Results of the Three GOG Phase III Trials and Key Criticisms Against Their Message

This discussion is still applicable from today’s perspective, but it has become even more relevant than when Gore’s editorial was written. In 2006 the US National Cancer Institute (NCI) issued a clinical announcement[8] after the results of the third of phase III GOG trials (GOG172) on IP versus IV became known and were subsequently published (by Armstrong, in the New England Journal of Medicine, in 1996, and others).[9-11] After reviewing the data from the IP versus IV phase III clinical trials conducted by the GOG (Table 1), the NCI announced, “Based on the results of these randomized phase III trials, a combination of IV and IP administration of chemotherapy conveys a significant survival benefit among women with optimally debulked epithelial ovarian cancer, compared to IV administration alone.” Further, the NCI urged physicians to become familiar with these trials and, if necessary, refer patients to centers familiar with IP drug delivery. Both in the US and Europe, reaction to such announcement was swift: Ozols and colleagues noted that “…exploratory cross-trial comparisons of IV carboplatin/paclitaxel compared to IP regimens suggest very similar efficacy in optimal stage III disease,”[12] and Gore et al argued, ‘There are at least eight reasons why the Armstrong article does not support the use of IP administration as a standard of care.”[13]

FIGURE 1 Schema and outcome of GOG172. GOG = Gynecologic Oncology Group; SWOG = Southwest Oncology Group. Information from Reference 11.
FIGURE 2 GOG172 debated areas. (Figure is a adapted from Nicoletta Colombo presentation at the 10th International Conference on Platinum Coordination Compounds in Cancer Chemotherapy, Verona, Italy, 2007.) GOG = Gynecologic Oncology Group.

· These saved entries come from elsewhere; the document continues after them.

/-- The change that these bytes hold. -/
def TileOp.ofBytes (t : Nat) (b : List Byte) : TileOp :=
  let f := cut b 1 1
  let bits := cut b 2 1
  match cut b 0 1 with
  | 0 => .alloc t f (bits.testBit 0) (bits.testBit 1) (cut b 4 4)
  | 1 => .free t
  | 2 => .sym t f (Sym.ofCode (cut b 3 1) (cut b 4 4) (cut b 8 8))
  | 3 => .retype t f
  | 4 => .own t f
  | _ => .flags t (bits.testBit 0) (bits.testBit 1) (bits.testBit 2) (bits.testBit 3)

/-- Kind of destination, and the number of a resolved form. -/
def VDest.code : VDest → Nat × Nat × Nat × Nat × Nat
  | .discard => (0, 0, 0, 0, 0)
  | .rows _ => (1, 0, 0, 0, 0)
  | .sym _ .elem => (2, 0, 0, 0, 0)
  | .sym _ .red => (3, 0, 0, 0, 0)
  | .sym _ (.ramp s) => (4, s.code.1, s.code.2.1, s.code.2.2, 0)

/-- What every entry of a vector operation, and its resume record, holds in common: operation, rounding mode, first element, rows, the
kind of destination, flags of reading, the sum. -/
def VecOp.fields (v : VecOp) (row : Nat) : List (Nat × Nat) :=
  let d := v.dest.code
  [(((encodeV v.i).getD 0).toNat, 8), (v.mode, 1), (v.from_, 2), (v.ops.length / 64, 1), (row, 1), (d.1, 1), (d.2.1, 1), (d.2.2.1, 2), (d.2.2.2.1, 8),
   (v.read.toNat, 1)] ++
    (match v.sum with
      | some (x, w, fl) => [(1, 1), (x.toNat, 1), (w.toNat, 8), (fl.toNat, 1)]
      | none => [(0, 1), (0, 1), (0, 8), (0, 1)])

/-- The place of row `k` of a destination: 16 times its tile plus the row. -/
def VDest.place (d : VDest) (k : Nat) : Nat :=
  match d with
  | .rows l => (l.getD k (0, 0)).1 * 16 + (l.getD k (0, 0)).2
  | .sym t _ => t * 16
  | .discard => 0

/-- The destination of a code, an entry's places and the number of rows. -/
def VDest.ofCode (b : List Byte) (places : List Nat) : VDest :=
  let t := places.headD 0 / 16
  match cut b 13 1 with
  | 0 => .discard
  | 1 => .rows (places.map (fun p => (p / 16, p % 16)))
  | 2 => .sym t .elem
  | 3 => .sym t .red
  | _ => .sym t (.ramp (Sym.ofCode (cut b 14 1) (cut b 15 2) (cut b 17 8)))

/-- The operation that the common bytes hold, with its operands, results and what was read at issue; an unknown word is none. -/
def VecOp.ofBytes (b : List Byte) (places : List Nat) (aux : Nat) (ops : List (Nat × Nat × Nat)) (res : List Res) (skip : List Nat) : Option VecOp :=
  (decodeV (BitVec.ofNat 64 (cut b 0 8))).map (fun i =>
    { i := i, mode := cut b 8 1, dest := VDest.ofCode b places, from_ := cut b 9 2, aux := aux, ops := ops, res := res,
      read := BitVec.ofNat 8 (cut b 25 1),
      sum := if cut b 26 1 = 1 then some (BitVec.ofNat 6 (cut b 27 1), BitVec.ofNat 64 (cut b 28 8), BitVec.ofNat 8 (cut b 36 1)) else none,
      skip := skip })

/-- Row `k` of a vector operation's entries: results, operands, each element's flags with bit 15 where it is skipped, what was read at
issue. -/
def VecOp.entry (v : VecOp) (k : Nat) : EntryBody :=
  let ops := (v.ops.drop (64 * k)).take 64
  let res : List Res := (v.res.drop (64 * k)).take 64
  { kind := 22, place := v.dest.place k, ext := packBytes (v.fields k),
    body := valueRow (res.map (·.1)) ++ valueRow (ops.map (·.1)) ++ valueRow (ops.map (·.2.1)) ++ valueRow (ops.map (·.2.2)) ++
      padTo 128 (packBytes ((List.range res.length).map (fun e => ((res.getD e (0, 0)).2.toNat + (if v.skip.contains (64 * k + e) then 2 ^ 15 else 0), 2)))) ++
      leBytes 64 v.aux }
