-- ==== Sys2Proof/Machine/Schedule.lean ====
section
/-! DEFINITION. Launch records, jobs, bind records, dispatch, pre-emption, context save and the end of tasks and jobs
(16 R373 to R400, 20 R431, R432). -/

namespace Sys2Proof.Machine

open Sys2Proof

/-! ### Bind records (16 Table 4) -/

/-- A bind record. -/
abbrev Rec := BitVec 512

/-- STATE: 0 EMPTY, 1 READY, 2 RUNNING, 3 HALTING, 4 SAVED, 5 DONE, 6 FAILED, 7 ENDED. -/
def recState (r : Rec) : Nat := fldN r 0 4
/-- RES. -/
def recRes (r : Rec) : Bool := bitAt r 33
/-- PREEMPT. -/
def recPreempt (r : Rec) : Bool := bitAt r 34
/-- CLASS. -/
def recClass (r : Rec) : Nat := fldN r 35 3
/-- PROT. -/
def recProt (r : Rec) : Bool := bitAt r 38
/-- DET. -/
def recDet (r : Rec) : Bool := bitAt r 39
/-- SKEW. -/
def recSkew (r : Rec) : Nat := fldN r 40 4
/-- GSIZE. -/
def recGsize (r : Rec) : Nat := fldN r 44 4
/-- WELL. -/
def recWell (r : Rec) : Nat := fldN r 48 4
/-- CMASK. -/
def recMask (r : Rec) : Nat := fldN r 52 12
/-- ASID. -/
def recAsid (r : Rec) : Nat := fldN r 120 16
/-- JOB. -/
def recJob (r : Rec) : Nat := fldN r 136 32
/-- TASK. -/
def recTask (r : Rec) : Nat := fldN r 168 32
/-- NTASKS. -/
def recNtasks (r : Rec) : Nat := fldN r 200 32
/-- ORDER. -/
def recOrder (r : Rec) : Nat := fldN r 232 32
/-- KID. -/
def recKid (r : Rec) : Nat := fldN r 320 16
/-- ARGVA. -/
def recArg (r : Rec) : Nat := fldN r 336 48
/-- CTXVA. -/
def recCtx (r : Rec) : Nat := fldN r 400 48

/-- A field of a record written. -/
def recPut (r : Rec) (lo n v : Nat) : Rec := setFld r lo (BitVec.ofNat n v)
/-- STATE written. -/
def recSetState (r : Rec) (v : Nat) : Rec := recPut r 0 4 v

/-- The fields that dispatch writes: ENDCYC, HALTNS, ENDPC, DBL, CAUSE, RES. -/
def recOwn : List (Nat × Nat) := [(448, 64), (384, 16), (273, 47), (272, 1), (264, 8), (33, 1)]

/-- Is the record well-formed? (16 R380) -/
def recOk (r : Rec) : Bool :=
  let bits := bitList 12 (recMask r)
  let g := recGsize r
  (if recProt r then g == 1 && (match bits with | [a, b] => a % 2 == 0 && b == a + 1 | _ => false) else bits.length == g) &&
  decide (1 ≤ g ∧ g ≤ 12) && (if g = 1 then recSkew r == 0 else decide (1 ≤ recSkew r ∧ recSkew r ≤ 8)) &&
  fldN r 4 29 == 0 && fldN r 64 56 == 0

/-- A record of a die's slot table. -/
def State.record (s : State) (die ix : Nat) : Rec := s.slots.get 0 (die * 256 + ix)
/-- A record replaced. -/
def State.setRecord (s : State) (die ix : Nat) (r : Rec) : State := { s with slots := s.slots.set 0 (die * 256 + ix) r }

/-- The cores a record names, ascending: gang position is the place in this list, and a pair's leader comes first. -/
def recCores (die : Nat) (r : Rec) : List Nat := (bitList 12 (recMask r)).map (fun k => coreNo die (recWell r) k)
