-- ==== Sys2Proof/Machine/Host.lean ====
section
/-! DEFINITION. The host function: registers, mailbox commands, launch queues, resets, drives, attestation, fabric and
thermal events (20 R426 to R439). -/

namespace Sys2Proof.Machine

open Sys2Proof

/-! ### Registers (20 Table 2, Table 3) -/

/-- READY. -/
def State.hostReady (s : State) : Bool := bitAt s.host.status 0
/-- BUSY. -/
def State.mbxBusy (s : State) : Bool := bitAt s.host.mbxstat 0
/-- STATUS with READY replaced. -/
def State.setReady (s : State) (b : Bool) : State :=
  { s with host := { s.host with status := setFld s.host.status 0 (BitVec.ofBool b) } }

/-- A queue's register, by its offset from QBASE. -/
def LQueue.reg (l : LQueue) (off : Nat) : Word :=
  match off with
  | 0 => l.base
  | 8 => l.cfg
  | 16 => l.head
  | 24 => l.tail
  | _ => 0

/-- What the host reads in BAR0 at an offset: a register of 20 Table 2, MBXDB as zero, and zero at every other offset (20 R428). -/
def State.bar0Read (s : State) (off : Nat) : Word :=
  if off = 0 then s.host.status
  else if off = 8 then BitVec.ofNat 64 s.host.jseq
  else if off % 8 ≠ 0 then 0
  else if 0x1000 ≤ off ∧ off < 0x1040 then s.host.mbxcmd.extractLsb' (8 * (off - 0x1000)) 64
  else if 0x1080 ≤ off ∧ off < 0x10C0 then s.host.mbxrsp.extractLsb' (8 * (off - 0x1080)) 64
  else if off = 0x10C0 then s.host.mbxstat
  else if 0x2000 ≤ off ∧ off < 0x2800 then (s.lqueue ((off - 0x2000) / 32)).reg ((off - 0x2000) % 32)
  else 0

/-- A word of MBXCMD written; while READY is 0 the write is discarded (20 R428). -/
def State.writeMbxcmd (s : State) (off : Nat) (v : BitVec 64) : State :=
  if s.hostReady then { s with host := { s.host with mbxcmd := setFld s.host.mbxcmd (8 * off) v } } else s

/-! ### Mailbox commands (20 R429) -/

/-- A command's 64 bytes: the opcode, seven zero bytes, operands (bytes, value) one after another. -/
def packCmd (op : Nat) (l : List (Nat × Nat)) : BitVec 512 :=
  BitVec.ofNat 512 (leNat (leBytes 8 op ++ l.flatMap (fun p => leBytes p.1 p.2)))

/-- How an accepted command stands once Shogiwald has acted: done with a response, or with one whose bytes the spec does
not give, failed, or waiting for a drive. -/
inductive CmdEnd where
  | done (rsp : Option Nat)
  | failed
  | pending
  deriving DecidableEq, Repr

/-- The response written, with BUSY 0: result and sequence number; bytes that the spec does not give are free values. -/
def State.respond (s : State) (rsp : Option Nat) (result seq : Nat) : State :=
  let (v, s) : Nat × State := match rsp with
    | some v => (v, s)
    | none => s.draw
  { s with host := { s.host with mbxrsp := BitVec.ofNat 512 v, mbxstat := BitVec.ofNat 64 (seq % 2 ^ 48 * 2 ^ 16 + result % 256 * 2 ^ 8) } }

/-- An accepted command ends. -/
def State.endCmd (s : State) (seq : Nat) (rsp : Option Nat) (result : Nat) : State :=
  (s.journalSet seq result (if result = 0 then 3 else 4)).respond rsp result seq

/-- A refused command: it is not journalled, and has no sequence number. -/
def State.refuseCmd (s : State) : State :=
  let (q, s) := s.draw
  s.respond none 1 q

/-- A command submitted: MBXCMD written, then the doorbell; discarded while READY is 0 or BUSY is 1. -/
def State.submit (s : State) (op : Nat) (l : List (Nat × Nat)) (ok : State → Bool) (run : Nat → State → State × CmdEnd) : State :=
  if !s.hostReady then s
  else
    let s := { s with host := { s.host with mbxcmd := packCmd op l } }
    if s.mbxBusy then s
    else if !ok s then s.refuseCmd
    else
      let (seq, s) := s.journal 0 op 0 0 0
      match run seq s with
      | (s, .done r) => s.endCmd seq r 0
      | (s, .failed) => s.endCmd seq none 2
      | (s, .pending) => { s with host := { s.host with mbxstat := BitVec.ofNat 64 (seq % 2 ^ 48 * 2 ^ 16 + 1) } }

/-- Does an address space exist? -/
def State.hasSpace (s : State) (asid : Nat) : Bool := s.spaces.any (fun (e : Nat × Space) => e.1 == asid)

/-- The first of `n` numbers from `k` on, modulo 2^16, that names no address space. -/
def State.freeAsid (s : State) : Nat → Nat → Option Nat
  | 0, _ => none
  | n + 1, k => if s.hasSpace (k % 65536) then State.freeAsid s n (k + 1) else some (k % 65536)

/-- ASCREATE: which free number the space receives is Shogiwald's own; MBXRSP holds it in bits 15:0. -/
def execAscreate (s : State) : Out :=
  .next (s.submit 1 [] (fun _ => true) (fun _ s =>
    let (k, s) := s.draw
    match s.freeAsid (min 65536 (s.spaces.length + 1)) k with
    | some a =>
      let (r, s) := s.draw
      ({ s with spaces := s.spaces ++ [(a, {})] }, .done (some (r * 65536 + a)))
    | none => (s, .failed)))

/-- Does a job run in a space? -/
def State.spaceBusy (s : State) (asid : Nat) : Bool := s.jobs.any (fun (e : Nat × Job) => e.2.asid == asid && !e.2.done)

/-- ASDESTROY: refused while a job runs in the space. -/
def execAsdestroy (asid : BitVec 16) (s : State) : Out :=
  let a := asid.toNat
  .next (s.submit 2 [(2, a)] (fun s => !s.spaceBusy a) (fun _ s =>
    if s.hasSpace a then (s.releaseSpace a, .done none) else (s, .failed)))

/-- LOAD: steps 1 to 3 of 04 R136; a step that fails leaves nothing behind. -/
def execLoad (asid : BitVec 16) (va : BitVec 48) (len : BitVec 48) (dst : BitVec 16) (s : State) : Out :=
  .next (s.submit 3 [(2, asid.toNat), (6, va.toNat), (6, len.toNat), (2, dst.toNat)] (fun _ => true) (fun _ s =>
    match if s.hasSpace dst.toNat then s.readVa asid.toNat va.toNat len.toNat else none with
    | none => (s, .failed)
    | some file => match s.loadTof dst.toNat file with
      | some t => (t, .done none)
      | none => (s, .failed)))

/-- One page of a range made valid where it is deferred: its entry is listed, and not valid (04 R129). -/
def State.mapDeferred (s : State) (asid page : Nat) : State :=
  match (s.space asid).ptes.find ((s.space asid).keyFor 4 (page * 4096)) with
  | some e => if pteV e then s else (s.putPte asid 4 (page * 4096) (setFld e 0 1#1)).clearFaults asid page 1
  | none => s

/-- The entry of a page mapped to host memory. -/
def hostLeaf (frame attr : Nat) : BitVec 128 := mkLeaf (attr.testBit 7) (attr / 32 % 4) 2 0 frame (attr % 32) none

/-- Does a reserved target keep a page from being mapped to host memory? (13 R357) -/
def State.holdsPage (s : State) (asid page frame attr : Nat) : Bool :=
  !grants ((s.space asid).standing 4 (page * 4096)) (hostLeaf frame attr) && s.reserved asid page 1

/-- One page of a range mapped to host memory. -/
def State.mapHost (s : State) (asid page frame attr : Nat) : State :=
  let e := hostLeaf frame attr
  let v := page * 4096
  let s := if grants ((s.space asid).standing 4 v) e then s.putPte asid 4 v e else s.changePte asid 4 v e
  s.clearFaults asid page 1
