-- ==== Sys2Proof/Machine/Dispatch.lean ====
section
/-! DEFINITION. The meaning of every instruction and event: one arm per constructor, each a direct call. -/

namespace Sys2Proof.Machine

open Sys2Proof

A major problem in the adoption of IP therapy as the new standard for optimally debulked ovarian cancer might be put forth in a format analogous to the title of Gore’s 2003 editorial in JCO: “IP Cisplatin Is More Effective than IV Cisplatin: But How Do I Prescribe It?”[7] Figure 1 shows the schema of GOG172 and Figure 2 graphically lays out many of the disputed areas in GOG172, including: Is IP paclitaxel necessary to achieve the results? Is the dose of IP cisplatin of 100 mg/m2 acceptable to many patients? How does one deal with the 24-hour infusions of paclitaxel? If one had used a carboplatin control, would the survival differences have been significant? Can one advocate a treatment with a 42% completion rate? And, is the tradeoff of adverse quality of life for a few months and risk of treatment complications from IP therapy for a less than 20% reduction in risk of dying reasonable? GOG investigators struggled with these issues, and after a series of pilot studies embarked in late 2009 on another IP versus IV phase III study (GOG252) containing also an IP toxicity–reduction arm, based on IP carboplatin and phase II data from Japan.[14]

With this as a background, we expand on this debate and provide some additional perspective: the effect of platinum drugs on the outcome of ovarian cancer is even more relevant today than it was in the past, given the apparent shortcomings of many new drugs that have been tested. The route of platinum administration, as well as patient selection and the role of other drugs, should be central to ongoing research in this area.